- [Required work]
Your task is to reproduce exactly the lines that run from the beginning of the data through the line where "def Obligations.HostDmaOutcomes : Prop" appears.

- [Data to use]
# # #

/-- R395, R309, R423: a failed host DMA ends its command with HOST_DMA_ERROR at its offset; poisoned input ends it with MEDIA_ERROR and sets the
AER bits; a finished transfer of input stages the buffer's bytes, padded with zeros, and the last write of a result completes the command. -/
def Obligations.HostDmaOutcomes : Prop :=
  (∀ (tag off : Nat) (c : Cmd) (s : State), cmdOf s tag = some c → transfers s c = true → off < 2 ^ 32 →
    ∃ t, exec (.hostDmaError tag off) s = .next t ∧
      t = { s with host := t.host, pcie := { s.pcie with aerUncor := t.pcie.aerUncor }, sec := { s.sec with challenge := t.sec.challenge }, nonce := t.nonce } ∧
      (pktOpcode c.pkt ≠ 0x08 → t.sec = s.sec) ∧ CommandCompletes c { cls := 3, code := 4, r0 := off } s t) ∧
  (∀ (tag : Nat) (c : Cmd) (s : State), cmdOf s tag = some c → dmaReady s = true → needsInput c = true →
    (∃ t, exec (.poisonedTlpReceived tag) s = .next t ∧
      t = { s with host := t.host, pcie := t.pcie, sec := { s.sec with challenge := t.sec.challenge }, nonce := t.nonce } ∧
      (pktOpcode c.pkt ≠ 0x08 → t.sec = s.sec) ∧
      CommandCompletes c { cls := 3, code := 1 } s t ∧ t.pcie.aerUncor.getLsbD 12 = true ∧ t.pcie.aerCor.getLsbD 13 = true) ∧
    (∀ data : List Byte, ∃ t, exec (.hostDmaComplete tag data) s = .next t ∧ OnlyHostChanges s t ∧
      t.host = { s.host with cmds := s.host.cmds.map (fun d => if d.tag = tag then
        { d with staged := some (padTo (roundUp (stageLen c) 64) (data.take (stageLen c))) } else d) })) ∧
  (∀ (tag : Nat) (data : List Byte) (c : Cmd) (st : Status) (s : State), cmdOf s tag = some c → dmaReady s = true → c.phase = .finishing →
    c.result = some st → ∃ t, exec (.hostDmaComplete tag data) s = .next t ∧ OnlyHostChanges s t ∧ CommandCompletes c st s t)

/-- R409, R410: at a release opportunity every URGENT command found releasable is released first, then, by the credits left, the oldest of HIGH,
MEDIUM and LOW; a release changes no command but its phase from waiting to released; with weights of 1 or more nothing releasable is left. -/
def Obligations.CommandReleaseServesUrgentFirst : Prop :=
  ∀ s : State, (∀ d ∈ s.host.cmds, featureWaits 0x15 d = false) →
    ∃ t, exec .commandRelease s = .next t ∧
      (∀ c, oldestOf s 3 = some c → Released c t) ∧
      (∀ c, oldestOf s 3 = none → 0 < s.arb.cHigh → oldestOf s 2 = some c → Released c t) ∧
      (∀ c, oldestOf s 3 = none → (s.arb.cHigh = 0 ∨ oldestOf s 2 = none) → 0 < s.arb.cMedium → oldestOf s 1 = some c → Released c t) ∧
      (∀ c, oldestOf s 3 = none → (s.arb.cHigh = 0 ∨ oldestOf s 2 = none) → (s.arb.cMedium = 0 ∨ oldestOf s 1 = none) → 0 < s.arb.cLow →
        oldestOf s 0 = some c → Released c t) ∧
      (1 ≤ s.arb.wHigh → 1 ≤ s.arb.wMedium → 1 ≤ s.arb.wLow → ∀ cls, cls ≤ 3 → oldestOf t cls = none) ∧
      t.host.cmds.length = s.host.cmds.length ∧
      (∀ (i : Nat) (c d : Cmd), s.host.cmds[i]? = some c → t.host.cmds[i]? = some d →
        d = { c with phase := d.phase } ∧ (d.phase = c.phase ∨ d.phase = .released)) ∧
      t.host.done = s.host.done ∧ t.objs = s.objs ∧ t.flash = s.flash ∧ t.frame = s.frame ∧ t.arb.wHigh = s.arb.wHigh ∧
      t.arb.wMedium = s.arb.wMedium ∧ t.arb.wLow = s.arb.wLow
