-- ==== Sys2Proof/Tests/Slice0.lean ====
section
/-! SUPPORT. The model's own tests: ill-formed commands the unit check refuses, instruction words written out from the encodings of chapter 4,
a state for each statement that meets its hypotheses (`meets_`), and single steps with results worked out by hand from the spec (`test_`). -/

open Sys2Proof Sys2Proof.Machine Sys2Proof.Claims

namespace Sys2Proof.Tests

set_option Elab.async false

/-- The state after a command that answers one. -/
def after (i : Instr) (s : State) : State :=
  match exec i s with
  | .next t => t
  | .fault _ => s
  | .refused _ => s

/-! ### Instruction words, field by field (Tables 4-3 to 4-20) -/

theorem word_nop : decodeCore 0x00 = some .nop := by decide +kernel
theorem word_yield : decodeCore (0x02 + 1 * 2 ^ 8) = some (.yield true) := by decide +kernel
theorem word_atom : decodeCore (0x03 + 31 * 2 ^ 8) = some (.atom 31) := by decide +kernel
theorem word_sra : decodeCore (0x17 + 31 * 2 ^ 8 + 1 * 2 ^ 13 + 16 * 2 ^ 18) = some (.alu .sra 31 1 16) := by decide +kernel
theorem word_mfs : decodeCore (0x1E + 3 * 2 ^ 8 + 7 * 2 ^ 18) = some (.mfs 3 7) := by decide +kernel
theorem word_addi : decodeCore (0x20 + 2 * 2 ^ 8 + 1 * 2 ^ 13 + 0xFFFFFFFF * 2 ^ 32) = some (.alui .addi 2 1 0xFFFFFFFF) := by decide +kernel
theorem word_li_reserved : decodeCore (0x27 + 1 * 2 ^ 13) = none := by decide +kernel
theorem word_bltu : decodeCore (0x34 + 5 * 2 ^ 8 + 6 * 2 ^ 13 + 0x12 * 2 ^ 32) = some (.br .bltu 5 6 0x12) := by decide +kernel
theorem word_seta : decodeCore (0x42 + 9 * 2 ^ 8 + 3 * 2 ^ 13 + 4 * 2 ^ 15) = some (.seta 9 3 4) := by decide +kernel
theorem word_ldma : decodeCore (0x43 + 2 * 2 ^ 8 + 1 * 2 ^ 10 + 1 * 2 ^ 14 + 1 * 2 ^ 16 + 127 * 2 ^ 17) =
    some (.ldma { dir := 2, sg := 1, dg := 0, bank := 1, stepG := true, lines1 := 127 }) := by decide +kernel
theorem word_preq : decodeCore (0x52 + 4 * 2 ^ 8 + 7 * 2 ^ 13) = some (.preq 4 7) := by decide +kernel
theorem word_mma : decodeCore (0x61 + 1 * 2 ^ 11 + 2 * 2 ^ 13 + 1 * 2 ^ 15 + 7 * 2 ^ 16 + 15 * 2 ^ 24 + 15 * 2 ^ 34 + 3 * 2 ^ 42) =
    some (.mma true { pair := 0, ga := 1, gb := 2, stepG := true, m1 := 7, k1 := 15, n1 := 15, bank := 3, cnt1 := 0, af8 := false, bf8 := false }) := by
  decide +kernel
theorem word_cvt : decodeCore (0x76 + 1 * 2 ^ 8 + 3 * 2 ^ 12 + 7 * 2 ^ 32) =
    some (.ew .cvt { s1k := 1, s1 := 0, s2k := 3, s2 := 0, kreg := 0, tin := 0, tout := 0, dk := 0, d := 0, itype := false, len1 := 7
                     pal := 0, srnd := false, stepG := false }) := by decide +kernel
theorem word_chain : decodeCore (0x80 + 5 * 2 ^ 8 + 1 * 2 ^ 20 + 3 * 2 ^ 30 + 7 * 2 ^ 38 + 1 * 2 ^ 46 + 1 * 2 ^ 47) =
    some (.chain { chain := 5, bank := 0, cnt1 := 0, go := 1, gx1 := 0, gx2 := 0, gxo := 0, stepG := false, layout := false, m1 := 3, n1 := 7
                   first := true, last := true, ppair := 0 }) := by decide +kernel
theorem word_xbar : decodeCore (0x92 + 3 * 2 ^ 8) = some (.xbar 3) := by decide +kernel
theorem word_fset_31 : decodeCore (0x93 + 31 * 2 ^ 8) = none := by decide +kernel
theorem word_class_15 : decodeCore 0xF0 = none := by decide +kernel

/-! ### Cores -/

def core0 : CoreRef := { ctx := 1, sketch := false, lcore := 0 }
def core1 : CoreRef := { ctx := 1, sketch := false, lcore := 1 }

def progOfWords (ws : List Nat) (cores : Nat) : Program :=
  { code := ws.map (BitVec.ofNat 64), entry := 0, clusters := 1, cores := cores, slots := [objId 1 7], chains := [], streams := []
    reduction := false, data := [], dataAddr := 0 }

/-- Context 1 in its slice, running a program of these words on `cores` cores, core 0 as given. -/
def coreState (ws : List Nat) (cores : Nat) (k : Core) : State :=
  { State.reset with
    frame := { counter := 5 }
    power := { d1 := true, compute := [(5, .on)] }
    ctxs := [(1, { state := .runnable, inSlice := true, alloc := [5], quotaT1 := 16, prog := some (progOfWords ws cores)
                   run := some { kind := .batch, arg0 := 77, arg1 := 88, nreq := 3 }
                   cores := (0, { k with phase := .running }) :: (List.range (cores - 1)).map (fun i => (i + 1, { phase := .running })) })] }

/-- A core with these registers. -/
def withRegs (rs : List (Nat × Word64)) : Core := { regs := rs }

/-- ADD g3, g1, g2. -/
def sAdd : State := coreState [0x10 + 3 * 2 ^ 8 + 1 * 2 ^ 13 + 2 * 2 ^ 18, 0] 1 (withRegs [(1, 0xFFFFFFFFFFFFFFFF), (2, 3)])
theorem meets_ScalarInstructionWritesItsResult : IssuesInside sAdd core0 (.alu .add 3 1 2) := by unfold IssuesInside; decide +kernel
theorem test_add_wraps : readReg (coreOf (after (.add core0 3 1 2) sAdd) core0) 3 = 2 := by decide +kernel

def sG0 : State := coreState [0x10 + 0 * 2 ^ 8 + 1 * 2 ^ 13 + 2 * 2 ^ 18, 0] 1 (withRegs [(1, 1), (2, 3)])
theorem meets_ScalarInstructionWritesItsResult_g0 : IssuesInside sG0 core0 (.alu .add 0 1 2) := by unfold IssuesInside; decide +kernel
theorem test_add_g0 : readReg (coreOf (after (.add core0 0 1 2) sG0) core0) 0 = 0 := by decide +kernel

/-- SRAI g3, g1, 4 and LI g3, -2. -/
def sSrai : State := coreState [0x26 + 3 * 2 ^ 8 + 1 * 2 ^ 13 + 4 * 2 ^ 32, 0] 1 (withRegs [(1, 0xFFFFFFFFFFFFFFE0)])
theorem meets_ScalarInstructionWritesItsResult_imm : IssuesInside sSrai core0 (.alui .srai 3 1 4) := by unfold IssuesInside; decide +kernel
theorem test_srai : readReg (coreOf (after (.srai core0 3 1 4) sSrai) core0) 3 = 0xFFFFFFFFFFFFFFFE := by decide +kernel
def sLi : State := coreState [0x27 + 3 * 2 ^ 8 + 0xFFFFFFFE * 2 ^ 32, 0] 1 {}
theorem meets_ScalarInstructionWritesItsResult_li : IssuesInside sLi core0 (.li 3 0xFFFFFFFE) := by unfold IssuesInside; decide +kernel
theorem test_li : readReg (coreOf (after (.li core0 3 0xFFFFFFFE) sLi) core0) 3 = 0xFFFFFFFFFFFFFFFE := by decide +kernel

/-- MFS g3, s7 and MFA g3, a2. -/
def sMfs : State := coreState [0x1E + 3 * 2 ^ 8 + 7 * 2 ^ 18, 0] 1 {}
theorem meets_MfsAndMfaReadTheirRegisters : IssuesInside sMfs core0 (.mfs 3 7) ∧ (progOf (ctxOf sMfs 1) false).isSome = true ∧
    (ctxOf sMfs 1).run.isSome = true := by unfold IssuesInside; decide +kernel
theorem test_mfs_arg1 : readReg (coreOf (after (.mfs core0 3 7) sMfs) core0) 3 = 88 := by decide +kernel
def sMfs2 : State := coreState [0x1E + 3 * 2 ^ 8 + 2 * 2 ^ 18, 0] 1 {}
theorem test_mfs_frame : readReg (coreOf (after (.mfs core0 3 2) sMfs2) core0) 3 = 5 := by decide +kernel
def sMfa : State := coreState [0x1F + 3 * 2 ^ 8 + 2 * 2 ^ 18, 0] 1 { gens := [(2, { addr := 0x40 })] }
theorem meets_MfsAndMfaReadTheirRegisters_mfa : IssuesInside sMfa core0 (.mfa 3 2) := by unfold IssuesInside; decide +kernel
theorem test_mfa : readReg (coreOf (after (.mfa core0 3 2) sMfa) core0) 3 = 0x40 := by decide +kernel

/-- BLT g1, g2, +2 with g1 = -1; DBNZ g1, -0; JMP 2; JR g1. -/
def sBlt (a : Word64) : State := coreState [0x32 + 1 * 2 ^ 8 + 2 * 2 ^ 13 + 2 * 2 ^ 32, 0, 0] 1 (withRegs [(1, a), (2, 1)])
theorem meets_BranchesCallsAndReturns : issues (sBlt 0xFFFFFFFFFFFFFFFF) core0 (.br .blt 1 2 2) = true ∧
    branchTaken .blt (readReg (coreOf (sBlt 0xFFFFFFFFFFFFFFFF) core0) 1) (readReg (coreOf (sBlt 0xFFFFFFFFFFFFFFFF) core0) 2) ∧
    ((2 : Nat) : Int) = (coreOf (sBlt 0xFFFFFFFFFFFFFFFF) core0).pc + (2 : Word32).toInt ∧ 2 < codeLen (sBlt 0xFFFFFFFFFFFFFFFF) core0 := by
  unfold branchTaken; decide +kernel
theorem meets_BranchesCallsAndReturns_not : issues (sBlt 1) core0 (.br .blt 1 2 2) = true ∧
    ¬ branchTaken .blt (readReg (coreOf (sBlt 1) core0) 1) (readReg (coreOf (sBlt 1) core0) 2) ∧ 1 < codeLen (sBlt 1) core0 := by
  unfold branchTaken; decide +kernel
theorem test_blt : (coreOf (after (.blt core0 1 2 2) (sBlt 0xFFFFFFFFFFFFFFFF)) core0).pc = 2 := by decide +kernel
theorem test_blt_not : (coreOf (after (.blt core0 1 2 2) (sBlt 1)) core0).pc = 1 := by decide +kernel
def sDbnz (a : Word64) : State := coreState [0x36 + 1 * 2 ^ 8 + 0 * 2 ^ 32, 0] 1 (withRegs [(1, a)])
theorem meets_BranchesCallsAndReturns_dbnz : issues (sDbnz 1) core0 (.dbnz 1 0) = true ∧ issues (sDbnz 2) core0 (.dbnz 1 0) = true ∧
    readReg (coreOf (sDbnz 1) core0) 1 = 1 ∧ codeLen (sDbnz 1) core0 = 2 := by decide +kernel
theorem test_dbnz : (coreOf (after (.dbnz core0 1 0) (sDbnz 1)) core0).pc = 1 ∧ (coreOf (after (.dbnz core0 1 0) (sDbnz 2)) core0).pc = 0 := by decide +kernel
def sJmp : State := coreState [0x37 + 2 * 2 ^ 32, 0, 0] 1 {}
theorem meets_BranchesCallsAndReturns_jmp : issues sJmp core0 (.jmp 2) = true ∧ 2 < codeLen sJmp core0 := by decide +kernel
theorem test_jmp : (coreOf (after (.jmp core0 2) sJmp) core0).pc = 2 := by decide +kernel
def sJr (a : Word64) : State := coreState [0x39 + 1 * 2 ^ 8, 0] 1 (withRegs [(1, a)])
theorem meets_BranchesCallsAndReturns_jr : issues (sJr 1) core0 (.jr 1) = true ∧ (readReg (coreOf (sJr 1) core0) 1).toNat < codeLen (sJr 1) core0 := by
  decide +kernel
theorem test_jr : (coreOf (after (.jr core0 1) (sJr 1)) core0).pc = 1 := by decide +kernel

/-- CALL 1 and RET with `n` entries on the stack. -/
def sCall (n : Nat) : State := coreState [0x38 + 1 * 2 ^ 32, 0] 1 { stack := List.replicate n 0 }
theorem meets_BranchesCallsAndReturns_call : issues (sCall 7) core0 (.call 1) = true ∧ (coreOf (sCall 7) core0).stack.length < 8 ∧ 1 < codeLen (sCall 7) core0 := by
  decide +kernel
theorem test_call : (coreOf (after (.call core0 1) (sCall 7)) core0).stack.head? = some 1 := by decide +kernel
def sRet (st : List Nat) : State := coreState [0x3A, 0] 1 { stack := st }
theorem meets_BranchesCallsAndReturns_call_ret : issues (sRet [1]) core0 .ret = true ∧ (coreOf (sRet [1]) core0).stack = [1] := by decide +kernel
theorem test_ret : (coreOf (after (.ret core0) (sRet [1])) core0).pc = 1 := by decide +kernel
theorem meets_StackAndPcRangeFault : issues (sCall 8) core0 (.call 1) = true ∧ 8 ≤ (coreOf (sCall 8) core0).stack.length ∧
    issues (sRet []) core0 .ret = true ∧ (coreOf (sRet []) core0).stack = [] ∧ issues (sJr 2) core0 (.jr 1) = true ∧
    codeLen (sJr 2) core0 ≤ (readReg (coreOf (sJr 2) core0) 1).toNat ∧ issues (coreState [0] 1 {}) core0 .nop = true := by decide +kernel
theorem test_jr_pc_range : (ctxOf (after (.jr core0 1) (sJr 2)) 1).state = .teardown := by decide +kernel

def sYield (n : Nat) : State := coreState [0x02 + 2 ^ 8, 0] n {}
theorem meets_NopAtomAndYield : IssuesInside (coreState [0, 0] 1 {}) core0 .nop ∧ IssuesInside (coreState [0x03, 0] 1 {}) core0 (.atom 0) ∧
    IssuesInside (sYield 2) core0 (.yield true) ∧ (ctxOf (sYield 2) 1).prog = some (progOfWords [0x02 + 2 ^ 8, 0] 2) ∧ core1 ≠ core0 ∧
    coreRests (coreOf (sYield 2) core1) = false ∧ (ctxOf (sYield 1) 1).run.any (·.sketch) = false := by unfold IssuesInside; decide +kernel
/-- Core 0 is the only core of a program of one core. -/
theorem only_core (ws : List Nat) (r : CoreRef) (h : r ≠ core0) (hc : r.ctx = 1) :
    (progOf (ctxOf (coreState ws 1 {}) 1) r.sketch).any (fun q => r.lcore < progCores q) = false := by
  obtain ⟨n, b, l⟩ := r
  simp only at hc
  subst hc
  cases b
  · have : l ≠ 0 := fun e => h (by simp [core0, e])
    simp [progOf, ctxOf, mapGet, mapFind, coreState, progOfWords, progCores]
    omega
  · simp [progOf, ctxOf, mapGet, mapFind, coreState]
theorem meets_NopAtomAndYield_last (r : CoreRef) (h : r ≠ core0) (hc : r.ctx = 1) :
    (progOf (ctxOf (sYield 1) 1) r.sketch).any (fun q => r.lcore < progCores q) = true → coreRests (coreOf (sYield 1) r) = true := by
  unfold sYield; rw [only_core _ r h hc]; exact fun e => nomatch e
theorem test_atom : (coreOf (after (.atom core0 0) (coreState [0x03, 0] 1 {})) core0).atom = 1 := by decide +kernel
theorem test_yield : (coreOf (after (.yield core0 true) (coreState [0x02 + 2 ^ 8, 0] 1 {})) core0).phase = .yielded true := by decide +kernel

/-- HALT beside a running core, and as the last of its run. -/
def sHalt (n : Nat) : State := coreState [0x01] n {}
theorem meets_HaltStopsTheCoreAndTheLastHaltEndsTheRun : issues (sHalt 2) core0 .halt = true ∧ inFlight (coreOf (sHalt 2) core0) = [] ∧
    (ctxOf (sHalt 2) 1).prog = some (progOfWords [0x01] 2) ∧ core1 ≠ core0 ∧ (coreOf (sHalt 2) core1).phase ≠ .halted ∧
    coreRests (coreOf (sHalt 2) core1) = false ∧ (ctxOf (sHalt 2) 1).run.isSome = true ∧ issues (sHalt 1) core0 .halt = true := by decide +kernel
theorem meets_HaltStopsTheCoreAndTheLastHaltEndsTheRun_last (r : CoreRef) (h : r ≠ core0) (hc : r.ctx = 1) :
    (progOf (ctxOf (sHalt 1) 1) r.sketch).any (fun q => r.lcore < progCores q) = true → (coreOf (sHalt 1) r).phase = .halted := by
  unfold sHalt; rw [only_core _ r h hc]; exact fun e => nomatch e
theorem test_halt_last : (ctxOf (after (.halt core0) (sHalt 1)) 1).run = none ∧ (ctxOf (after (.halt core0) (sHalt 2)) 1).run.isSome = true := by decide +kernel

/-- LDL q1 from a0 and STL q1 to a0, with STEP. -/
def sLdl : State := coreState [0x40 + 1 * 2 ^ 8 + 1 * 2 ^ 13, 0] 1
  { gens := [(0, { addr := 0x1FFE0, base := 0x1FFE0, inc0 := 32, cnt0 := 4 })]
    t0 := { cells := [(0x1FFE0, 9), (0x1FFE8, 7)] } }
theorem meets_LineLoadAndStore : IssuesInside sLdl core0 (.ldl 1 0 true) ∧ OperandFits (genAddr (coreOf sLdl core0) 0) 32 ∧
    heldByWrites sLdl core0 (genAddr (coreOf sLdl core0) 0) 32 = false ∧ storeHit 32 (t0View sLdl core0) (genAddr (coreOf sLdl core0) 0) 32 = false ∧
    T0Sound sLdl core0 (genAddr (coreOf sLdl core0) 0) 32 := by unfold IssuesInside OperandFits T0Sound; decide +kernel
theorem test_ldl : readReg (coreOf (after (.ldl core0 1 0 true) sLdl) core0) (quadReg 1 1) = 7 := by decide +kernel
def sStl : State := coreState [0x41 + 1 * 2 ^ 8, 0] 1 { gens := [(0, { addr := 0x20 })], regs := [(4, 0x0102), (7, 0xFF)] }
theorem meets_LineLoadAndStore_stl : IssuesInside sStl core0 (.stl 1 0 false) ∧ OperandFits (genAddr (coreOf sStl core0) 0) 32 ∧
    heldByReads sStl core0 (genAddr (coreOf sStl core0) 0) 32 = false := by unfold IssuesInside OperandFits; decide +kernel
theorem test_stl : storeRead (coreOf (after (.stl core0 1 0 false) sStl) core0).t0 0x20 2 = [2, 1] ∧
    storeByte (coreOf (after (.stl core0 1 0 false) sStl) core0).t0 0x38 = 0xFF := by decide +kernel

/-- SETA CNT1 of a3 from g9. -/
def sSeta : State := coreState [0x42 + 9 * 2 ^ 8 + 3 * 2 ^ 13 + 4 * 2 ^ 15, 0] 1
  { regs := [(9, 6)], gens := [(3, { base := 0x40, addr := 0x80, i0 := 1, i1 := 1 })] }
theorem meets_SetaRestartsItsGenerator : IssuesInside sSeta core0 (.seta 9 3 4) ∧ (4 : BitVec 3).toNat ≤ 4 := by unfold IssuesInside; decide +kernel
theorem test_seta : genOf (coreOf (after (.seta core0 9 3 4) sSeta) core0) 3 = { base := 0x40, addr := 0x40, cnt1 := 6 } := by decide +kernel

# # #

- [Written solution]
/-- R395, R309, R423: a failed host DMA ends its command with HOST_DMA_ERROR at its offset; poisoned input ends it with MEDIA_ERROR and sets the
AER bits; a finished transfer of input stages the buffer's bytes, padded with zeros, and the last write of a result completes the command. -/
def Obligations.HostDmaOutcomes : Prop :=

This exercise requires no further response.